(Stored data entries)
◆ ◆ ◆ ◆
-- ==== Sys2Proof/Machine/Arrivals.lean ====
section
/-!
DEFINITION. What a flit does at its target and at its source (R234, R236, R242 to R250, R257, R261 to R263, R268).
-/

namespace Sys2Proof.Machine

/-! ## Outcomes -/

/-- What becomes of a flit that has come: performed, failed as a damaged flit would (R233, R263), held, or failed with the run that it
completes, whose flits count as damaged too (R268). -/
inductive Delivery where
  | done (s : State)
  | refused
  | held
  | failed (s : State)
  deriving DecidableEq, Repr

/-- A flit for a pool node, which KIND 4 channels alone send (R250). -/
def forPool (f : Flit) : Bool := f.op == opPool || f.dest == .pool

/-- The virtual-chip slot that a flit names, if it is in use. -/
def targetChip (s : State) (f : Flit) : Option Nat := if (vchip s f.dslot.toNat).used then some f.dslot.toNat else none

/-- The VCN of a flit's source among the guest of its target (R257). -/
def sourceVcn (s : State) (v : Nat) (f : Flit) : Option Nat :=
  ((guestOf s v).vcns.find? fun e =>
    vcnV e.2 && vcnEn e.2 && vcnPkg e.2 == f.spkg.toNat && vcnSlot e.2 == f.sslot.toNat).map fun e => e.1

/-- The link key of a flit's pair as its target holds it (R267). -/
def arrivalKey (s : State) (v vcn : Nat) : Option (List Byte) := linkKey s (vcnKs (vcnEntry (guestOf s v) vcn)) (ownVcn s v)

/-- The way back to a flit's source: its replies are sealed under the link key that opened it (R257). They are never relayed, since no
route label covers them (log 13). -/
def replyLeg (f : Flit) : Leg := { dpkg := f.spkg.toNat, dslot := f.sslot.toNat, relay := false, key := f.opened }

/-- A reply sent to a flit's source; the reply to the last flit of an operation is the last of the answer. -/
def reply (s : State) (f : Flit) (op : BitVec 4) (bs : List Byte) : State :=
  sendLeg s f.dslot.toNat (replyLeg f) [bareFlit op f.tag f.off.toNat bs (max 1 bs.length - 1) f.last .memory]

/-- The completion of a piece: KIND, 0 if it was performed (R244), and the payload bytes to count as sent. -/
def completeWith (s : State) (f : Flit) (kind n : Nat) : State := reply s f opCompletion [BitVec.ofNat 8 kind, BitVec.ofNat 8 n]

/-- The completion of a piece of a span access, of a pool node or of an error, of which no byte counts beyond those counted already. -/
def complete (s : State) (f : Flit) (kind : Nat) : State := completeWith s f kind 0

/-- Bytes that a virtual chip has sent (R299). -/
def sentBytes (s : State) (v n : Nat) : State := countVc s v 4 n

/-- Bytes that a virtual chip has received (R299). -/
def receivedBytes (s : State) (v n : Nat) : State := countVc s v 5 n

/-! ## Receive logs (R262, R263) -/

/-- Payload bytes of a pod operation performed here for a source on this package: it counts them as sent now (R491). -/
def sentHere (s : State) (f : Flit) (n : Nat) : State := if f.spkg.toNat == s.pkg then sentBytes s f.sslot.toNat n else s

/-- What a source on another package counts as sent when a reply tells it of the performance (R491; log 13). -/
def sentThere (s : State) (f : Flit) (n : Nat) : State := if f.spkg.toNat == s.pkg then s else sentBytes s f.dslot.toNat n

/-- A piece of a write performed, with its payload bytes. -/
def completeDone (s : State) (f : Flit) : State := completeWith (sentHere s f (f.nb.toNat + 1)) f 0 (f.nb.toNat + 1)

/-- Bytes of a log record. -/
def logRecord (s : State) (v : Nat) (f : Flit) (inc : Nat) (ep flags : Nat) : List Byte :=
  toLeBytes 32 (inc + f.off.toNat * 2 ^ 64 + (((sourceVcn s v f).getD 0) % 2 ^ 16) * 2 ^ 128 + ep % 256 * 2 ^ 144
    + f.nb.toNat * 2 ^ 152 + flags * 2 ^ 160 + (vchip s v).rltail.toNat * 2 ^ 192) ++ payload64 f.payload

/-- A delivery written to the receive log, with the teams it belongs to and the address it goes to; a stale one belongs to none.
None while the log is full, disabled or cannot be written (R263). Its bytes count as received when it is applied (R491). -/
def logPut (s : State) (v : Nat) (f : Flit) (inc ep flags : Nat) (teams : List Nat) (addr : DWord) : Option State :=
  let c := vchip s v
  let n := 2 ^ c.rlsize.toNat
  let base := field c.rlbase 47 12 * 4096
  if c.rlsize == 0 || base == 0 || decide (n ≤ (c.rltail - c.rlhead).toNat) then none
  else
    match deviceWrite s v (base + c.rltail.toNat % n * 96) (logRecord s v f inc ep flags) with
    | none => none
    | some s1 =>
      some (modVc s1 v fun x =>
        { x with
          rltail := x.rltail + 1
          rlowner := if teams.isEmpty then x.rlowner
            else tput x.rlowner x.rltail.toNat { addr := addr, teams := teams, written := false } })

/-- A delivery that goes to the log; refused, as a damaged flit is, while the log cannot take it (R263). A stale one is never performed,
so that no byte of it counts (R491). -/
def toLog (s : State) (v : Nat) (f : Flit) (inc ep flags : Nat) (teams : List Nat) (addr : DWord) : Delivery :=
  match logPut s v f inc ep flags teams addr with
  | none => .refused
  | some s1 => .done (if teams.isEmpty then complete s1 f 0 else completeDone s1 f)

/-! ## Exported memory (R236) -/

/-- The error kind that a cause of a page access stands for, 0 for none (R195, R244). -/
def causeKind (cause : BitVec 8) : Nat :=
  if cause == cTranslation || cause == cNonCanonical then 2 else if cause == cProtection then 3 else 0

/-- The address of an offset in the export, with the kind of failure, 0 for none (R236). -/
def exportAddr (s : State) (v off n : Nat) (a : Acc) : DWord × Nat :=
  let c := vchip s v
  let va := BitVec.ofNat 64 (field c.expbase 47 12 * 4096 + off)
  (va, if field c.expsize 40 12 * 4096 < off + n then 3 else causeKind (pagedCause s v va.toNat n a))

/-- The teams of a virtual chip that are not resident and count a byte of a range, each with the counter and its base (R247, R263). -/
def awayCounters (s : State) (v : Nat) (va n : Nat) : List (Nat × Nat × Nat) :=
  (mapFrom (fun i t => (i, t)) 0 s.teams).filterMap fun p =>
    if p.2.vc == v && (p.2.status == .restarted || p.2.status == .saved true || p.2.status == .saved false) then
      (List.range n).findSome? fun k =>
        (counterOf p.2 (va + k)).map fun j => (p.1, j, ((p.2.counters[j]?).map fun c => c.base.toNat).getD 0)
    else none

/-- Bytes of a flit that arrive at a paged address: written and counted, or, where they fall in the range of an armed counter whose
team is not resident, put in the receive log, for every such team (R247, R263). -/
def land (s : State) (v : Nat) (f : Flit) (va : DWord) (bs : List Byte) : Option State :=
  match awayCounters s v va.toNat bs.length with
  | [] => some (receivedBytes (arrive (pagedWrite (bs.length + 1) s v va.toNat bs) v none va bs.length) v bs.length)
  | (n, j, base) :: more =>
    logPut s v { f with off := BitVec.ofNat 48 (va.toNat - base), payload := bs } 0 j 2 (n :: more.map fun p => p.1) va

/-- A write into exported memory. -/
def writeExport (s : State) (v : Nat) (f : Flit) : Delivery :=
  let bs := usedBytes f
  let x := exportAddr s v f.off.toNat bs.length { bytes := bs.length, write := true }
  if x.2 != 0 then .done (complete s f x.2)
  else
    match land s v f x.1 bs with
    | none => .refused
    | some s1 => .done (completeDone s1 f)

/-! ## Pieces performed (R234) -/

/-- How a piece is named among those performed: by its offset, its target's slot and its operation code, since requests and replies
of one source may bear one tag (log 13). -/
def pieceName (f : Flit) : Nat := (f.off.toNat * 16 + f.dslot.toNat) * 16 + f.op.toNat

/-- How a tag flit is named among those that have verified their runs: with the direction of the run. -/
def tagName (f : Flit) : Nat := pieceName f * 2 + (if (f.run.map fun r => r.replies) == some true then 1 else 0)

/-- The set of the pieces performed of a flit's operation, changed (R234). -/
def noteDup (s : State) (f : Flit) (add : DupSet → DupSet) : State :=
  let mine (d : DupSet) : Bool := d.spkg == f.spkg.toNat && d.sslot == f.sslot.toNat && d.tag == f.tag
  let add (d : DupSet) : DupSet := { add d with lastNs := s.time.toNat }
  let fresh : DupSet := { spkg := f.spkg.toNat, sslot := f.sslot.toNat, tag := f.tag, offs := [], tags := [], lastNs := 0 }
  if s.dups.any mine then { s with dups := s.dups.map fun d => if mine d then add d else d }
  else { s with dups := s.dups ++ [add fresh] }

/-- A piece noted as performed (R234). -/
def notePerformed (s : State) (f : Flit) : State :=
  noteDup s f fun d => { d with offs := if d.offs.contains (pieceName f) then d.offs else pieceName f :: d.offs }

/-- A verified run noted by its tag (R234, R268). -/
def noteTag (s : State) (f : Flit) : State := noteDup s f fun d => { d with tags := tagName f :: d.tags }

/-- Whether a piece has been performed already, and whether a tag flit has verified its run already (R234). -/
def performed (s : State) (f : Flit) : Bool :=
  s.dups.any fun d => d.spkg == f.spkg.toNat && d.sslot == f.sslot.toNat && d.tag == f.tag && d.offs.contains (pieceName f)
def tagVerified (s : State) (f : Flit) : Bool :=
  s.dups.any fun d => d.spkg == f.spkg.toNat && d.sslot == f.sslot.toNat && d.tag == f.tag && d.tags.contains (tagName f)

/-! ## Endpoints (R245) -/

/-- Two flits that carry one piece of one operation: the same flit, or a replay of it (R233, R234). -/
def samePiece (a b : Flit) : Bool := sameStream a b && a.off == b.off && a.tg == b.tg

/-- Pieces held for one transfer to a queue, with the one now arriving. -/
def queuePieces (s : State) (f : Flit) : List Flit :=
  ((s.trestle.filter fun h => h.verified && sameStream h.flit f && !samePiece h.flit f).map fun h => h.flit) ++ [f]

/-- Length of a transfer whose every piece is there. -/
def transferLength (ps : List Flit) : Option Nat :=
  match ps.find? fun p => p.last with
  | none => none
  | some l =>
    let n := l.off.toNat + l.nb.toNat + 1
    if (ps.foldl (fun k p => k + p.nb.toNat + 1) 0) == n then some n else none

/-- The byte of a transfer at an offset. -/
def transferByte (ps : List Flit) (k : Nat) : Byte :=
  match ps.find? fun p => decide (p.off.toNat ≤ k) && decide (k < p.off.toNat + p.nb.toNat + 1) with
  | some p => (p.payload[k - p.off.toNat]?).getD 0
  | none => 0

/-- The pieces of a transfer landed in a queue's ring from a position on (R245); none if the receive log must take one of them and
cannot. A transfer starts at a multiple of 64, so no piece passes the end of the ring. -/
def writeRing (v base size pos : Nat) : List Flit → State → Option State
  | [], s => some s
  | p :: ps, s =>
    (land s v p (BitVec.ofNat 64 (base + (pos + p.off.toNat) % size)) (usedBytes p)).bind (writeRing v base size pos ps)

/-- Pieces of an operation noted as performed, every one of them (R234). -/
def samePieces (ps : List Flit) (h : Held) : Bool := h.verified && ps.any (samePiece h.flit)

/-- The first error that the bytes of a transfer to a queue, and then its tail word, meet, 0 for none (R244, R245). -/
def ringKind (s : State) (v base size pos : Nat) (ps : List Flit) : Nat :=
  ((ps.map fun (p : Flit) => (base + (pos + p.off.toNat) % size, p.nb.toNat + 1)) ++ [(base + size, 8)]).foldl (fun k (x : Nat × Nat) =>
    if k != 0 then k else causeKind (pagedCause s v x.1 x.2 { bytes := x.2, write := true })) 0

/-- A piece for a queue: held until the transfer is whole, then all of it lands and the tail moves (R245). -/
def toQueue (s : State) (v e : Nat) (base size : Nat) (tail : DWord) (f : Flit) : Delivery :=
  let ps := queuePieces s f
  match transferLength ps with
  | none => .held
  | some n =>
    let s0 := ps.foldl notePerformed { s with trestle := s.trestle.filter fun h => !samePieces ps h }
    let kind := ringKind s v base size tail.toNat ps
    if kind != 0 then .done (ps.foldl (fun s p => complete s p kind) s0)
    else
      match writeRing v base size tail.toNat ps s0 with
      | none => .refused
      | some s1 =>
        let t := tail + BitVec.ofNat 64 ((n + 63) / 64 * 64)
        let s2 := pagedWrite 9 s1 v (base + size) (toLeBytes 8 t.toNat)
        let s3 := modVc s2 v fun c => { c with endpoints := tput c.endpoints e (.queue (BitVec.ofNat 64 base) size t) }
        .done (ps.foldl completeDone s3)

/-- A write to a queue (R245, R263). An endpoint that no queue is bound to has no binding for it (log 13). -/
def writeQueueEnd (s : State) (v e : Nat) (f : Flit) : Delivery :=
  match tget (vchip s v).endpoints e with
  | some (.queue base size tail) => toQueue s v e base.toNat size tail f
  | _ => toLog s v f 0 e 1 [] 0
◆ ◆ ◆ ◆
Directions for this task
From the first line of the records above down to the line containing "def sourceVcn (s", repeat each line exactly as written. Include both of those lines and add nothing.

The answer
-- ==== Sys2Proof/Machine/Arrivals.lean ====
section
/-!
DEFINITION. What a flit does at its target and at its source (R234, R236, R242 to R250, R257, R261 to R263, R268).
-/

namespace Sys2Proof.Machine

/-! ## Outcomes -/

/-- What becomes of a flit that has come: performed, failed as a damaged flit would (R233, R263), held, or failed with the run that it
completes, whose flits count as damaged too (R268). -/
inductive Delivery where
  | done (s : State)
  | refused
  | held
  | failed (s : State)
  deriving DecidableEq, Repr

/-- A flit for a pool node, which KIND 4 channels alone send (R250). -/
def forPool (f : Flit) : Bool := f.op == opPool || f.dest == .pool

/-- The virtual-chip slot that a flit names, if it is in use. -/
def targetChip (s : State) (f : Flit) : Option Nat := if (vchip s f.dslot.toNat).used then some f.dslot.toNat else none

/-- The VCN of a flit's source among the guest of its target (R257). -/
def sourceVcn (s : State) (v : Nat) (f : Flit) : Option Nat :=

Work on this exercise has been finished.